/-- The eight ranks are 0 to 7, each once, the source on air is the eligible one of lowest rank, and what a change of
it makes of a zone, its duck and the reports (R137, R145, R148 to R150; the order of the zones is log entry 38, the
state reported at a hold of 0 log entry 14). -/
def Obligations.BestSourceHasTheLowestRank : Prop :=
  (∀ o : PageOrder, isClassOrder o.order = true → o.oddLeads.length = 4 →
    (∀ k, k < 8 → sourceRank o k < 8) ∧ ∀ j k, j < 8 → k < 8 → sourceRank o j = sourceRank o k → j = k)
  ∧ (∀ (o : PageOrder) (k : Nat), k < 8 →
      sourceRank o k = 2 * o.order.idxOf (k / 2) + (if (k % 2 == 1) = o.oddLeads.getD (k / 2) false then 0 else 1))
  ∧ (∀ (t : Tables) (r : Run) (z : Nat),
    (∀ k, r.page.stopPage = some k → airFor t r z = some k)
    ∧ (r.page.stopPage = none →
      (airFor t r z = none ↔ ∀ k, k < 8 → eligible t r z k = false)
      ∧ ∀ k, airFor t r z = some k → k < 8 ∧ eligible t r z k = true
          ∧ ∀ j, j < 8 → eligible t r z j = true → sourceRank t.order k ≤ sourceRank t.order j))
  ∧ (∀ (t : Tables) (r : Run) (z k : Nat), eligible t r z k = true ↔ (r.src k).requested = true
      ∧ r.page.mask.getLsbD k = false ∧ (pageRec t k).zones.getLsbD z = true ∧ (zoneRec t z).accept.getLsbD k = true)
  ∧ (∀ (t : Tables) (r : Run) (z : Nat),
    let old := (r.zone z).onAir
    let new := airFor t r z
    arbitrate t r = forEach 16 (arbitrateZone t) r
    ∧ (new = old → arbitrateZone t z r = r)
    ∧ (new ≠ old → (arbitrateZone t z r).ctl.reports
        = (r.report t (.zone z old new (if new = none then .hold else .ducked))).ctl.reports))
  ∧ ∀ (t : Tables) (r : Run) (z : Nat) (l : Level), z < 16 → z < r.page.zones.length → r.lv.ducks[z]? = some l →
    let old := r.zone z
    let new := airFor t r z
    let cfg := zoneRec t z
    let r' := arbitrate t r
    (new = old.onAir → r'.zone z = old ∧ r'.lv.ducks[z]? = some l)
    ∧ (∀ k, new = some k → old.onAir ≠ some k →
      r'.zone z = { state := .ducked, holdEnd := none, onAir := some k }
      ∧ (old.state = .programme ∨ old.state = .release → r'.lv.ducks[z]? = some (l.write cfg.depth cfg.attack))
      ∧ (old.state = .ducked ∨ old.state = .hold → r'.lv.ducks[z]? = some l))
    ∧ (new = none → old.onAir ≠ none →
      (0 < cfg.hold →
        r'.zone z = { state := .hold, holdEnd := some (r.port.now + 48 * cfg.hold), onAir := none }
        ∧ r'.lv.ducks[z]? = some l)
      ∧ (cfg.hold = 0 →
        let l' := l.write 0 cfg.release
        r'.zone z = { state := if l'.fade = none then .programme else .release, holdEnd := none, onAir := none }
        ∧ r'.lv.ducks[z]? = some l'))

/-- HOLD_EXPIRY releases its zone; a page key's press raises the source it is bound to, or gives PAGE_IGNORED,
and its release withdraws the pressed source (R141, R150, R169; the marks are log entry 2). -/
def Obligations.HoldExpiryAndPageKeys : Prop :=
  (∀ (s : State) (z f : Nat) (l : Level), (s.toRun.zone z).holdEnd = some f → z < s.page.zones.length →
    s.lv.ducks[z]? = some l →
    let l' := l.write 0 (zoneRec s.tables z).release
    (f ≤ s.port.now → exec (.holdExpiry z) s = .next { s with
      lv := { s.lv with ducks := s.lv.ducks.set z l' }
      page := { s.page with
        zones := s.page.zones.set z { state := if l'.fade = none then .programme else .release, holdEnd := none
                                      onAir := (s.toRun.zone z).onAir } } })
    ∧ (s.port.now < f → exec (.holdExpiry z) s = .next s))
  ∧ (∀ (s : State) (z : Nat), (s.toRun.zone z).holdEnd = none → exec (.holdExpiry z) s = .next s)
  ∧ (∀ (s : State) (key : Nat),
    let st := { s.stage with due := s.stage.due.erase (.pagePress key) }
    (s.tables.settings.bindings.getD key none = none → exec (.pageKeyPress key) s
      = .next { s with stage := { st with pressedSrc := s.stage.pressedSrc.set key none } })
    ∧ ∀ k, s.tables.settings.bindings.getD key none = some k →
      let s1 := { s with stage := { st with pressedSrc := s.stage.pressedSrc.set key (some k) } }
      (s.page.enabled = false → exec (.pageKeyPress key) s = .next (s1.give (.pageIgnored k .key .disabled)))
      ∧ (s.page.enabled = true →
        (originIdle s.tables s.toRun k = true →
          exec (.pageKeyPress key) s = .next (s1.give (.pageIgnored k .key .voiceIdle)))
        ∧ (originIdle s.tables s.toRun k = false →
          ∃ t, exec (.pageKeyPress key) s = .next t
            ∧ t.page.srcs = s.page.srcs.modify k (fun x => { x with requested := true }) ∧ airIsBest t
            ∧ t.ctl.places = s.ctl.places ∧ t.tables = s.tables ∧ soundKept s1 t)))
  ∧ ∀ (s : State) (key : Nat),
    let st := { s.stage with due := s.stage.due.erase (.pageRelease key) }
    (s.stage.pressedSrc.getD key none = none → exec (.pageKeyRelease key) s = .next { s with stage := st })
    ∧ ∀ k, s.stage.pressedSrc.getD key none = some k →
      ∃ t, exec (.pageKeyRelease key) s = .next t
        ∧ t.page.srcs = s.page.srcs.modify k (fun _ => { requested := false, bound := none }) ∧ airIsBest t
        ∧ t.ctl.places = s.ctl.places ∧ t.tables = s.tables
        ∧ soundKept { s with stage := { st with pressedSrc := s.stage.pressedSrc.set key none } } t

/-! ### Show control, keys and lights (chapters 9 and 10) -/

/-- SET_SHOW_STATE and SET_LOCKS: what they set, and a SHOW report where something changed (R156, R161, R165). -/
def Obligations.ShowStateAndLocksAreSet : Prop :=
  (∀ (m : Msg) (s : State) (on : Bool), accepts s .setShowState m → flagOf (u8 m.payload 0) = some on →
    (on = true → s.flash.op ≠ none → exec (.setShowState m) s = .next (s.reply .setShowState m .flashBusy []))
    ∧ (on = false ∨ s.flash.op = none →
      (s.shw.inShow = on → exec (.setShowState m) s = .next (s.reply .setShowState m .ok [flagByte on]))
      ∧ (s.shw.inShow ≠ on → exec (.setShowState m) s
        = .next (State.give { s.reply .setShowState m .ok [flagByte on] with shw := { s.shw with inShow := on } }
            (.showChange on s.shw.stopped s.tables.locks .state)))))
  ∧ (∀ (m : Msg) (s : State), accepts s .setShowState m → 2 ≤ u8 m.payload 0 →
      exec (.setShowState m) s = .next (s.reply .setShowState m .badField []))
  ∧ ∀ (m : Msg) (s : State), accepts s .setLocks m →
    let new := fun i (old : Bool) => if u8 m.payload i = 0 then old else decide (u8 m.payload i = 1)
    let l : Locks := { cues := new 0 s.tables.locks.cues, foldback := new 1 s.tables.locks.foldback
                       relay := new 2 s.tables.locks.relay, routing := new 3 s.tables.locks.routing }
    ((∃ i, i < 4 ∧ 3 ≤ u8 m.payload i) → exec (.setLocks m) s = .next (s.reply .setLocks m .badField []))
    ∧ ((∀ i, i < 4 → u8 m.payload i < 3) →
      (l = s.tables.locks → exec (.setLocks m) s = .next (s.reply .setLocks m .ok [lockByte l]))
      ∧ (l ≠ s.tables.locks → exec (.setLocks m) s
        = .next (State.give { s.reply .setLocks m .ok [lockByte l] with tables := { s.tables with locks := l } }
            (.showChange s.shw.inShow s.shw.stopped l .locks))))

========

Task goal
For the records above, state how many lines include the string "places", giving the number and nothing else.

Answer space
2